Although median values of intrapair differences at either cg07075026 or cg20966754 were not particularly large, they were in the upper third of the distribution. Each of them showed moderate intrapair correlation rates (Spearman's rho = 0.809 and 0.762, respectively), indicating a role for unique environmental influences on their basis.
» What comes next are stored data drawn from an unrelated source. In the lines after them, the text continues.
-- ==== Sys2Proof/Certificates/Slice0/Obligations.lean ====
section
/-! DEFINITION. The statements for the provers, in the order of the opcode table's families. -/

section
open Sys2Proof Sys2Proof.Machine

/-! ### Integer, logic, moves, packed integers -/

/-- R140, R142: every integer arithmetic instruction completes with `wr` of the exact result, in all forms; with a carry, a
predicate gives it and takes the carry or borrow out. -/
def Obligations.IntegerArithmetic : Prop :=
  (CompletesFixedB .iadd 0x20 (fun e l => e.gives l (subSpan e.sub) (wrVal e.f.sat e.z e.wid (e.svA l + e.svB l))) ∧
   CompletesFixed .iaddExt 0x20 (fun e l => e.gives l (subSpan e.sub) (wrVal e.f.sat e.z e.wid (e.svA l + e.svB l))) ∧
   CompletesFixedB .isub 0x21 (fun e l => e.gives l (subSpan e.sub) (wrVal e.f.sat e.z e.wid (e.svA l - e.svB l))) ∧
   CompletesFixed .isubExt 0x21 (fun e l => e.gives l (subSpan e.sub) (wrVal e.f.sat e.z e.wid (e.svA l - e.svB l))) ∧
   CompletesFixedB .imul 0x23 (fun e l => e.gives l 1 (wrap 32 (e.svA l * e.svB l))) ∧
   CompletesFixed .imulExt 0x23 (fun e l => e.gives l 1 (wrap 32 (e.svA l * e.svB l))) ∧
   CompletesFixed .imulh 0x24 (fun e l => e.gives l 1 (wrap 32 ((e.svA l * e.svB l) / 2 ^ 32))) ∧
   CompletesFixed .imad 0x25 (fun e l => e.gives l 1 (wrap 32 (e.svA l * e.svB l + e.svC32 l))) ∧
   CompletesFixed .imadw 0x26 (fun e l => e.gives l 2 (wrap 64 (e.svA l * e.svB l + (e.c64 l : Int)))) ∧
   CompletesFixed .imin 0x29 (fun e l => e.gives l (subSpan e.sub) (wrVal e.f.sat e.z e.wid (if e.svB l < e.svA l then e.svB l else e.svA l))) ∧
   CompletesFixed .imax 0x2A (fun e l => e.gives l (subSpan e.sub) (wrVal e.f.sat e.z e.wid (if e.svA l < e.svB l then e.svB l else e.svA l))) ∧
   CompletesFixed .iabs 0x2B (fun e l => e.gives l (subSpan e.sub) (wrVal e.f.sat e.z e.wid ((sgn e.wid (e.uA l)).natAbs : Int))) ∧
   CompletesFixed .ineg 0x2C (fun e l => e.gives l (subSpan e.sub) (wrVal e.f.sat e.z e.wid (-(sgn e.wid (e.uA l)))))) ∧
  (CompletesFixed .iaddx 0x22 (fun e l =>
     let cin : Int := if e.sub.testBit 3 = false ∧ (e.lane l).p.getLsbD e.f.c.toNat = true then 1 else 0
     let a : Int := e.uA32 e.z l
     let b : Int := e.uB32 e.z l
     let x := if e.sub.testBit 2 then a - b - cin else a + b + cin
     { writes := e.wrD l 1 (wrap 32 x) ++ [{ dest := .p e.f.c.toNat, val := b2n (decide (x < 0 ∨ 2 ^ 32 ≤ x)) }] }))
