-- ==== Sys2Proof/Laws/Issue.lean ====
section
/-! SUPPORT. What an issue does, said once: from a context in which the instruction issues, `issue` is its own effect; a
fixed-latency effect writes what its rule gives and nothing else; a variable-latency one leaves one result outstanding. -/

namespace Sys2Proof.Machine

/-! ### The context of an issue -/

/-- What a context says of the state it was taken from. -/
theorem envOf_spec {s : State} {opc : Nat} {f : Fields} {len : Nat} {e : Env} (h : envOf s opc f len = some e) :
    e.s = s ∧ e.opc = opc ∧ e.f = f ∧ e.len = len ∧ e.mask = s.cur.mask ∧ e.pc = s.cur.pc ∧
    s.grid? e.grid.tag = some e.grid ∧ s.team? e.grid.tag e.team.idx = some e.team ∧
    s.group? e.grid.tag e.team.idx e.grp.num = some e.grp ∧
    e.grid.tag = s.cur.tag ∧ e.team.idx = s.cur.team ∧ e.grp.num = s.cur.grp := by
  unfold envOf at h
  split at h
  · rename_i g t x hg ht hx
    cases h
    have h1 := State.grid?_tag hg
    have h2 := State.team?_is ht
    have h3 := State.group?_is hx
    simp only [h1, h2.2, h3.2.2]
    exact ⟨trivial, trivial, trivial, trivial, trivial, trivial, hg, ht, hx, trivial, trivial, trivial⟩
  · cases h

theorem envOf_quiet {s : State} {opc : Nat} {f : Fields} {len : Nat} {e : Env} (h : envOf s opc f len = some e) : e.quiet = [] := by
  unfold envOf at h
  split at h <;> cases h
  rfl
theorem Env.faultable_sub {e : Env} {ls : List Nat} {l : Nat} (h : l ∈ e.faultable ls) : l ∈ ls := by
  unfold Env.faultable at h
  split at h
  · exact (List.mem_filter.1 h).1
  · split at h
    · exact (List.mem_filter.1 h).1
    · exact h

theorem issueLen_eq {s : State} {opc len : Nat} {f : Fields} {e : Env} (h1 : drainFirst s opc f = s)
    (h2 : envOf s opc f len = some e) (h3 : e.mask ≠ 0#64) (h4 : e.kernelCheck = none) (h5 : ∀ l ∈ e.exec, e.spoilt l = false)
    (body : Env → State) : issueLen s opc f len body = body e := by
  have h6 : (e.faultable e.exec).filter e.spoilt = [] :=
    List.filter_eq_nil_iff.2 (fun l hl => by simp [h5 l (Env.faultable_sub hl)])
  have h7 : { e with quiet := e.exec.filter e.spoilt } = e := by
    have h8 : e.exec.filter e.spoilt = e.quiet := by
      rw [envOf_quiet h2]; exact List.filter_eq_nil_iff.2 (fun l hl => by simp [h5 l hl])
    rw [h8]
  simp [issueLen, h1, h2, h3, h4, h6, h7]
theorem issue_eq {s : State} {opc : Nat} {f : Fields} {e : Env} (h : Issues s opc f e) (body : Env → State) :
    issue s opc f body = body e := by
  obtain ⟨h1, h2, h3, h4, h5⟩ := h
  exact issueLen_eq h1 h2 h3 h4 h5 body
theorem issueB_eq {s : State} {opc : Nat} {g : BFields} {e : Env} (h : IssuesB s opc g e) (body : Env → State) :
    issueB s opc g body = body e := by
  obtain ⟨h1, h2, h3, h4, h5⟩ := h
  exact issueLen_eq h1 h2 h3 h4 h5 body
Associations were detected between IGF2BP1 methylation fraction and both BW (β = 83.3×10−3, p = 0.033) and WM (β = −4.4×10−3, p = 0.009) (see Table 3, Figure 2 and Figure 3). Thus, in this model, each BW kilogram increase correlated with approximately 8.33% rise in methylation fraction, whereas a 10-point upsurge in WM performance score would be associated to a 4.4% methylation level reduction.
The black line (“Whole BW”) was obtained from the first regression test (i.e., using raw BW from each of the 34 individuals), whereas blue and red lines (“Familial BW” and “Unique environment BW”) represent outcomes from the model evaluating familial and unique environmental factors.
The black line (“Whole WM”) was obtained from the first regression test (i.e., using raw WM from each of the 34 individuals), whereas blue and red lines (“Familial WM” and “Unique environment WM”) represent outcomes from the model evaluating familial and unique environmental factors.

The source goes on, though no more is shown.